Разумеется, я не собираюсь уподоблять Теофиля Готье некой машине, вырабатывавшей отменные фразы, хотя сам он доходил до того, что заявлял, будто именно в них — спасение. Он обладал на редкость живым умом, по безудержное воображение толкало его на невероятное своеволие. Те, кому случалось беседовать с ним, говорят, что он был поистине изумительным собеседником. Послушайте Эдмона де Гонкур, написавшего предисловие к книге г-на Бержера: «Когда Готье был в ударе, его самобытный язык, его образная речь и живописный слог доставляли слушателям ни с чем не сравнимое удовольствие. Беседа его вызывала не ту внутреннюю улыбку, какую рождает у нас искра живого остроумия: слушая Готье, вы как бы вырастали, вы испытывали художественное наслаждение, какое-то особое блаженство, вас охватывала духовная радость, в которой не было почти ничего материального, — нечто такое, что можно сравнить с физическим ощущением, какое дает нашему глазу созерцание картины выдающегося живописца». И Эдмон де Гонкур приходит к заключению, что Готье-собеседник стоял даже выше Готье-писателя. Г-н Бержера, в свою очередь, утверждает, что Готье был всесторонне образован, и неоднократно подчеркивает энциклопедический характер его ума, говорит, что ему по плечу был любой сюжет и что одного случайно брошенного слова было достаточно, чтобы он пустился в нескончаемые рассуждения. Но по сути дела, — и отрицать это невозможно, — рассуждения его всегда представляли собою не более чем блистательные вариации на заданную тему. По-моему, Готье был всего лишь виртуозом; он походил на великолепный, хорошо настроенный музыкальный инструмент, который начинает звучать при малейшем прикосновении. Сегодня в любых его произведениях — будь то критический этюд, роман или стихотворение, — в беседах, которые г-н Бержера воспроизводит с благоговейной тщательностью, в самых поразительных отрывках, которые цитируются в книге, мы не без удивления обнаруживаем лишь ласкающие слух мелодии. В них не встретишь ни одной новой мысли, ни одного мало-мальски глубокого наблюдения, касающегося человека, ни одного пророческого предвидения — все это сплошные симфонии, в основу которых положены самые банальные темы, ставшие привычными для наших художников и писателей еще с 1830 года. В какой бы форме ни проявлял себя поэт, в письменной или устной, всегда это было лишь изощреннейшей эквилибристикой, построенной на парадоксе.

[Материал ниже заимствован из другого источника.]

theorem removeAlarm_work (i : Nat) (hl : s.offLawful) : HeadWork s (removeAlarm i s) := by
  unfold removeAlarm
  split
  · rename_i e _
    have w : HeadWork s (alarmNotice e .removed (s.setAlarms (s.alc.list.eraseIdx i))) :=
      (setAlarms_work _ hl (eraseIdx_lawful i)).then (alarmNotice_work _ _)
    dsimp only
    split
    · exact w.then (effectEnded_work _)
    · exact w
  · exact .refl hl

/-- A new entry joins a list with room that has none of its code and scope. -/
theorem append_lawful {e : AlarmEntry} (hn : ∀ f ∈ s.alc.list, ¬(f.code = e.code ∧ f.scope = e.scope))
    (hr : s.alc.list.length < 32) (he : isEvent e.code = true → e.state = .cleared) (hl : s.alarmsLawful) :
    (s.setAlarms (s.alc.list ++ [e])).alarmsLawful := by
  obtain ⟨h1, h2, h3⟩ := hl
  refine ⟨by simp; omega, ?_, fun x hx => ?_⟩
  · show (s.alc.list ++ [e]).Pairwise _
    rw [List.pairwise_append]
    exact ⟨h2, List.pairwise_singleton _ _, fun a ha b hb => by rw [List.mem_singleton.mp hb]; exact hn a ha⟩
  · rcases List.mem_append.mp hx with hm | hm
    · exact h3 x hm
    · rw [List.mem_singleton.mp hm]
      exact he

theorem appendAlarm_work {r : State} (c : AlarmCode) (sc : AlarmScope) (d : Nat) (w : HeadWork r s)
    (ha : r.alarmsLawful → s.alc.list.length < 32 ∧ ∀ f ∈ s.alc.list, ¬(f.code = c ∧ f.scope = sc)) :
    HeadWork r (appendAlarm c sc d s) := by
  unfold appendAlarm
  dsimp only
  refine .then ?_ (becomeEffective_work _ _)
  refine .then ?_ (eachTerm_work fun t _ => forceAlarmTiles_work _ t)
  refine .then ?_ (alarmNotice_work _ _)
  refine { w with alarms := fun h => append_lawful (ha h).2 (ha h).1 (fun h => ?_) (w.alarms h) }
  exact if_pos h

theorem repeatAlarm_work (i : Nat) (e : AlarmEntry) (d : Nat) (hl : s.offLawful) (hi : s.alc.list[i]? = some e) :
    HeadWork s (repeatAlarm i e d s) := by
  unfold repeatAlarm
  dsimp only
  have w : HeadWork s (s.setAlarms (s.alc.list.set i (repeatedEntry e d s.now))) :=
    setAlarms_work _ hl (set_lawful hi rfl rfl fun h => if_pos h)
  split
  · refine .then ?_ (becomeEffective_work _ _)
    refine .then ?_ (eachTerm_work fun t _ => forceAlarmTiles_work _ t)
    exact w.then (alarmNotice_work _ _)
  · refine .then ?_ (eachTerm_work fun t _ => forceAlarmTiles_work _ t)
    exact w.then (alarmNotice_work _ _)

theorem findAlarm_none {c : AlarmCode} {sc : AlarmScope} (h : s.findAlarm c sc = none) :
    ∀ f ∈ s.alc.list, ¬(f.code = c ∧ f.scope = sc) := by
  intro f hf
  have := List.findIdx?_eq_none_iff.mp h f hf
  simpa using this

/-- The entry that makes room is one of the list. -/
theorem roomEntry_lt {l : List AlarmEntry} {j : Nat} (h : roomEntry l = some j) : j < l.length := by
  unfold roomEntry at h
  rcases Option.or_eq_some_iff.mp h with h | ⟨_, h⟩
  · exact (List.findIdx?_eq_some_iff_getElem.mp h).1
  · rcases Option.or_eq_some_iff.mp h with h | ⟨_, h⟩ <;> exact (List.findIdx?_eq_some_iff_getElem.mp h).1

theorem raiseAlarm_work (c : AlarmCode) (sc : AlarmScope) (d : Nat) (hl : s.offLawful) : HeadWork s (raiseAlarm c sc d s) := by
  unfold raiseAlarm
  split
  · split
    · exact repeatAlarm_work _ _ _ hl ‹_›
    · exact .refl hl
  · rename_i hn
    split
    · rename_i hr
      exact appendAlarm_work _ _ _ (.refl hl) fun _ => ⟨hr, findAlarm_none hn⟩
    · split
      · rename_i j hj
        refine appendAlarm_work _ _ _ (removeAlarm_work j hl) fun h32 => ?_
        have hj' := roomEntry_lt hj
        have h1 := h32.1
        rw [removeAlarm_alc]
        refine ⟨?_, fun f hf => findAlarm_none hn f (List.mem_of_mem_eraseIdx hf)⟩
        rw [List.length_eraseIdx_of_lt hj']
        omega
      · refine .then ?_ (notify_work _)
        exact { HeadWork.refl hl with }

theorem clearAlarm_work (c : AlarmCode) (sc : AlarmScope) (hl : s.offLawful) : HeadWork s (clearAlarm c sc s) := by
  unfold clearAlarm
  split
  · split
    · rename_i hi
      split
      · dsimp only
        refine .then ?_ (alarmNotice_work _ _)
        exact setAlarms_work _ hl (set_lawful hi rfl rfl fun _ => rfl)
      · exact removeAlarm_work _ hl
      · exact .refl hl
    · exact .refl hl
  · exact .refl hl

theorem ackEntry_work (i : Nat) (e : AlarmEntry) (hl : s.offLawful) (hi : s.alc.list[i]? = some e) :
    HeadWork s (ackEntry i e s) := by
  unfold ackEntry
  split
  · rename_i ha
    have w : HeadWork s (s.setAlarms (s.alc.list.set i { e with state := .activeAcked })) := by
      refine { HeadWork.refl hl with alarms := fun h => ?_ }
      have he : isEvent e.code = true → e.state = .cleared := h.2.2 e (List.mem_of_getElem? hi)
      exact set_lawful hi rfl rfl (fun hv => by have := he hv; simp [ha] at this) h
    dsimp only
    split
    · refine .then ?_ (effectEnded_work _)
      exact w.then (alarmNotice_work _ _)
    · exact w.then (alarmNotice_work _ _)
  · exact removeAlarm_work _ hl
  · exact .refl hl

/-! ### The coverage scan (R103 to R109) -/

theorem releaseStrip_work (hl : s.offLawful) : HeadWork s (releaseStrip s) := by
  unfold releaseStrip
  split
  · dsimp only
    refine .then ?_ (notify_work _)
    refine .then ?_ (fun l => modBond_work _ l (fun _ => rfl) fun _ => id)
    exact { HeadWork.refl hl with }
  · exact .refl hl

theorem stopScan_work (u w : Nat) (hl : s.offLawful) : HeadWork s (stopScan u w s) := by
  unfold stopScan
  dsimp only
  refine .then ?_ (notify_work _)
  refine .then ?_ (raiseAlarm_work _ _ _)
  exact { HeadWork.refl hl with }

theorem rejectUnit_work (u w n : Nat) (hl : s.offLawful) : HeadWork s (rejectUnit u w n s) := by
  unfold rejectUnit
  dsimp only
  refine .then ?_ (fun l => modBond_work _ l (fun _ => rfl) fun _ => id)
  refine .then ?_ (modUnit_work _ _)
  exact { HeadWork.refl hl with }

theorem walkFrom_work (n u w : Nat) (hl : s.offLawful) : HeadWork s (walkFrom n u w s) := by
  induction n generalizing u w s with
  | zero => exact .refl hl
  | succ n ih =>
    unfold walkFrom
    dsimp only
    split
    · exact releaseStrip_work hl
    · split
      · exact stopScan_work _ _ hl
      · refine .then ?_ (ih _ _)
        exact rejectUnit_work _ _ _ hl

theorem walk_work (u w : Nat) (hl : s.offLawful) : HeadWork s (walk u w s) := walkFrom_work _ _ _ hl

/-! ### Claims (R52 to R59) -/

theorem evaluateChecking_work (hl : s.offLawful) : HeadWork s (evaluateChecking s) := by
  unfold evaluateChecking
  split
  · split
    · refine .then ?_ (walk_work _ _)
      refine .then ?_ (unpark_work _)
      refine .then ?_ (unpark_work _)
      exact modBond_work _ hl (fun _ => rfl) fun _ => id
    · exact .refl hl
  · exact .refl hl

theorem closeClaim_work {h : Head} {own : Bool} (hl : s.offLawful) (ho : own = true → (s.head h).state ≠ .off) :
    HeadWork s (closeClaim h own s) := by
  unfold closeClaim
  split
  · rename_i e
    split
    · dsimp only
      have w : HeadWork s { s with free := s.free + 1 } := { HeadWork.refl hl with }
      split
      · refine .then ?_ evaluateChecking_work
        refine .then ?_ (reaskParked_work _)
        exact .thenOn (ho e) w atBoundary_work
      · refine .then ?_ evaluateChecking_work
        refine .thenOn (ho e) ?_ atBoundary_work
        exact w.then (reaskParked_work _)
    · refine .then ?_ evaluateChecking_work
      refine .then ?_ (reaskParked_work _)
      exact atBoundary_work hl (ho e)
  · refine .then ?_ evaluateChecking_work
    exact reaskParked_work _ hl

theorem markSkipped_work (u : Nat) (hl : s.offLawful) : HeadWork s (markSkipped u s) :=
  modBond_work _ hl (fun _ => rfl) fun _ => id

theorem skipClaimed_work (u : Nat) (hl : s.offLawful) : HeadWork s (skipClaimed u s) :=
  (modUnit_work u _ hl).then (markSkipped_work u)

theorem finishUnit_work (u n : Nat) (hl : s.offLawful) : HeadWork s (finishUnit u n s) := modUnit_work u _ hl
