-- ==== Sys2Proof/WellFormed.lean ====
section
/-! DEFINITION. Which commands can come to the part at all: the widths of what a frame, a request or a node's message can carry
(11.9). The meanings answer ill-formed commands too; a table write with a field outside its range is well-formed, since the
part itself refuses it. -/

namespace Sys2Proof

/-- A node address (R164). -/
def addressFits (a : Byte) : Bool := decide (a.toNat ≤ 63)

/-- A number that two bytes carry (11.9). -/
def twoBytes (n : Nat) : Bool := decide (n ≤ 65535)

/-- A number that one byte carries (11.9). -/
def oneByte (n : Nat) : Bool := decide (n ≤ 255)

/-- A first index and a count of a table operation: the largest table has 1536 entries (R41, R170). -/
def indexFits (first count : Nat) : Bool := twoBytes first && twoBytes count

/-- A strip code as it stands on a strip: at most 16 characters of one byte each (R1). -/
def codeWellFormed (c : StripCode) : Bool := decide (c.length ≤ 16)

/-- A strip, unit and wire as a request names them. -/
def wireNameFits (seq unit wire : Nat) : Bool := twoBytes seq && oneByte unit && twoBytes wire

/-- What a HEAD_EVT can say (R69). -/
def HeadEvt.wellFormed : HeadEvt → Bool
  | .bondEnd _ _ deformation => twoBytes deformation
  | .touchdown _ | .wireDone _ | .aborted _ | .motionFault => true

/-- What a FEED_EVT can say (R4, R12, R30). -/
def FeedEvt.wellFormed : FeedEvt → Bool
  | .stripIn (some c) => codeWellFormed c
  | .ejected slot => oneByte slot
  | .stripIn none | .magIn _ | .magOut | .feedFault => true

/-- What STRIP_OP can name. -/
def StripOp.wellFormed : StripOp → Bool
  | .acceptId seq | .scrap seq => twoBytes seq
  | .skipUnit seq unit => twoBytes seq && oneByte unit
  | .nsbResume seq unit wire | .rebondWire seq unit wire | .waiveWire seq unit wire => wireNameFits seq unit wire

/-- The first index and the count of a TABLE_WRITE. -/
def TableWrite.wellFormed : TableWrite → Bool
  | .forwarding first count _ | .kind first count _ | .cellParameter first count _ | .lot first count _
  | .program first count _ | .wire first count _ | .recipe first count _ | .plan first count _ | .limits first count _
  | .terminal first count _ | .page first count _ | .tile first count _ | .keyMap first count _ | .unit first count
  | .candidate first count => indexFits first count

/-- What a request can carry. A read of the candidate table, and of no other, names a position (R116). -/
def Request.wellFormed : Request → Bool
  | .tableWrite w => w.wellFormed
  | .tableRead t p first count => indexFits first count && decide (p.isSome = decide (t = .candidate))
  | .cellCmd _ | .headOp _ _ | .alarmAck _ _ | .countersClear | .restart => true
  | .stripOp o => o.wellFormed
  | .slotOp _ slot => oneByte slot
  | .programRelease p => oneByte p
  | .pullAdd seq unit wire => wireNameFits seq unit wire
  | .pullRead count => oneByte count
  | .pullRelease n => twoBytes n
  | .statsRead p => oneByte p
  | .statsReset (.program p) => oneByte p
  | .statsReset .all => true
  | .alarmRead first count => oneByte first && oneByte count
  | .statusRead n => oneByte n
  | .unknownOperation n => decide (17 < n.toNat) || decide (n = 0)
  | .unknownTable op => decide (op = 1) || decide (op = 2)
  | .malformed _ => true

/-- What a payload says (11.9). -/
def Says.wellFormed : Says → Bool
  | .nothing => true
  | .headEvt e => e.wellFormed
  | .feedEvt e => e.wellFormed
  | .trackEvt _ => true
  | .heatSample t => twoBytes t
  | .pullResult _ force mode _ => twoBytes force && oneByte mode
  | .screenKey key tile _ => oneByte key && oneByte tile
  | .request r => r.wellFormed

/-- The request that a complete gathering of one frame spells begins with its operation number (11.9). -/
def operationFits (content : List Byte) (r : Request) : Bool := decide (content.head? = some (Machine.opNumber r))

/-- A frame at a port: a payload that its length byte could count. -/
def RxFrame.wellFormed (f : RxFrame) : Bool := decide (f.payload.length ≤ 255) && f.reads.wellFormed

/-- An MREQ frame (R169): a part number of three bits, at most 58 content bytes, a request only where the frame can complete
one. -/
def MreqFrame.wellFormed (f : MreqFrame) : Bool :=
  decide (f.part < Config.partsAtMost) && decide (f.content.length ≤ Config.partBytes) &&
  match f.reads with
  | none => true
  | some r => f.last && r.wellFormed && (decide (0 < f.part) || operationFits f.content r)

/-- The command can come to the part. -/
def Instr.wellFormed : Instr → Bool
  | .fullReset _ | .estopAssert | .estopRelease | .millisecondTick | .dwellComplete | .fPortFrameSent | .uPortFrameSent
  | .tileIntervalExpiry _ | .resetLineAsserted => true
  | .fPortFrame f | .uPortFrame f => f.wellFormed
  | .mreq f => f.wellFormed
  | .tableWriteForwarding _ first count _ | .tableWriteKind _ first count _ | .tableWriteCellParameter _ first count _
  | .tableWriteLot _ first count _ | .tableWriteProgram _ first count _ | .tableWriteWire _ first count _
  | .tableWriteRecipe _ first count _ | .tableWritePlan _ first count _ | .tableWriteLimits _ first count _
  | .tableWriteTerminal _ first count _ | .tableWritePage _ first count _ | .tableWriteTile _ first count _
  | .tableWriteKeyMap _ first count _ | .tableWriteUnit _ first count | .tableWriteCandidate _ first count
  | .tableReadForwarding _ first count | .tableReadKind _ first count | .tableReadCellParameter _ first count
  | .tableReadLot _ first count | .tableReadProgram _ first count | .tableReadWire _ first count
  | .tableReadRecipe _ first count | .tableReadUnit _ first count | .tableReadCandidate _ _ first count
  | .tableReadPlan _ first count | .tableReadLimits _ first count | .tableReadTerminal _ first count
  | .tableReadPage _ first count | .tableReadTile _ first count | .tableReadKeyMap _ first count => indexFits first count
  | .cellCmdArm _ | .cellCmdStart _ | .cellCmdDrain _ | .cellCmdPause _ | .cellCmdResume _ | .cellCmdStop _ => true
  | .headOpEnable _ _ | .headOpDisable _ _ | .headOpPause _ _ | .headOpResume _ _ | .headOpClearFault _ _ => true
  | .stripOpAcceptId _ seq | .stripOpScrap _ seq => twoBytes seq
  | .stripOpSkipUnit _ seq unit => twoBytes seq && oneByte unit
  | .stripOpNsbResume _ seq unit wire | .stripOpRebondWire _ seq unit wire | .stripOpWaiveWire _ seq unit wire =>
    wireNameFits seq unit wire
  | .slotOpAcceptSensed _ slot | .slotOpSkipSlot _ slot => oneByte slot
  | .programRelease _ p => oneByte p
  | .pullAdd _ seq unit wire => wireNameFits seq unit wire
  | .pullRead _ count => oneByte count
  | .pullRelease _ n => twoBytes n
  | .statsRead _ p => oneByte p
  | .statsReset _ (.program p) => oneByte p
  | .statsReset _ .all => true
  | .alarmRead _ first count => oneByte first && oneByte count
  | .alarmAck _ _ _ => true
  | .statusRead _ n => oneByte n
  | .countersClear _ | .restart _ => true
  | .magIn src _ | .magOut src | .feedFault src | .outputMagIn src _ | .outputMagOut src | .outputFeedFault src
  | .motionFault src => addressFits src
  | .stripIn src code => addressFits src && code.all codeWellFormed
  | .pushTimeout | .pushGrant | .movePbGrant | .moveBpGrant | .ejectGrant | .moveTimeout | .heatSignalTimerExpiry
  | .pullReq | .pullRequestTimeout => true
  | .startupTimeout _ | .lossWindowExpiry _ | .headDeadlineExpiry _ => true
  | .moveDone src _ _ | .trackFault src _ _ => addressFits src
  | .ejected src slot => addressFits src && oneByte slot
  | .heatSample src t => addressFits src && twoBytes t
  | .touchdown src _ | .wireDone src _ | .aborted src _ => addressFits src
  | .usSample src _ _ _ => addressFits src
  | .bondEnd src _ _ deformation => addressFits src && twoBytes deformation
  | .pullResult src _ force mode _ => addressFits src && twoBytes force && oneByte mode
  | .screenKey src key tile _ => addressFits src && oneByte key && oneByte tile

end Sys2Proof
end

Вот оно, истинное слово: парадокс — это та почва, на которой расцветал талант Теофиля Готье. Касаться до всего шутя, подменяя правду жизни плодами своего пылкого воображения, отнюдь еще не значит обладать энциклопедическим умом. Теофиль Готье принимался за любой сюжет, но не для того, чтобы добраться до самых его глубин путем наблюдения и анализа, двигаясь от известного к неизвестному и опираясь на серию определенных фактов; он за него принимался только для того, чтобы мгновенно дать волю своей необузданной поэтической фантазии и судить о вещах по наитию, не проникая в их суть, с полным пренебрежением к прочным научным основам. Готье энциклопедичен на манер блистательных говорунов, неистощимых в своем красноречии; эти люди могут разглагольствовать обо всем и по любому поводу, но когда, закончив и монологи, они закрывают рот, в ушах у слушателей не остается ничего, кроме звона: они, пожалуй, могут очаровать своим красноречием, но чему-либо научить они не способны. Именно поэтому произведения Теофиля Готье ровным счетом ничего не говорят уму читателя. Вы можете прочесть все, что он написал, — фразы льются журчащим потоком, и впечатление такое, будто до вас донеслись звуки какой-то заливистой песни. Говорить обо всем, причем вскользь и мимоходом, — вот чему посвятил Теофиль Готье все и усилия.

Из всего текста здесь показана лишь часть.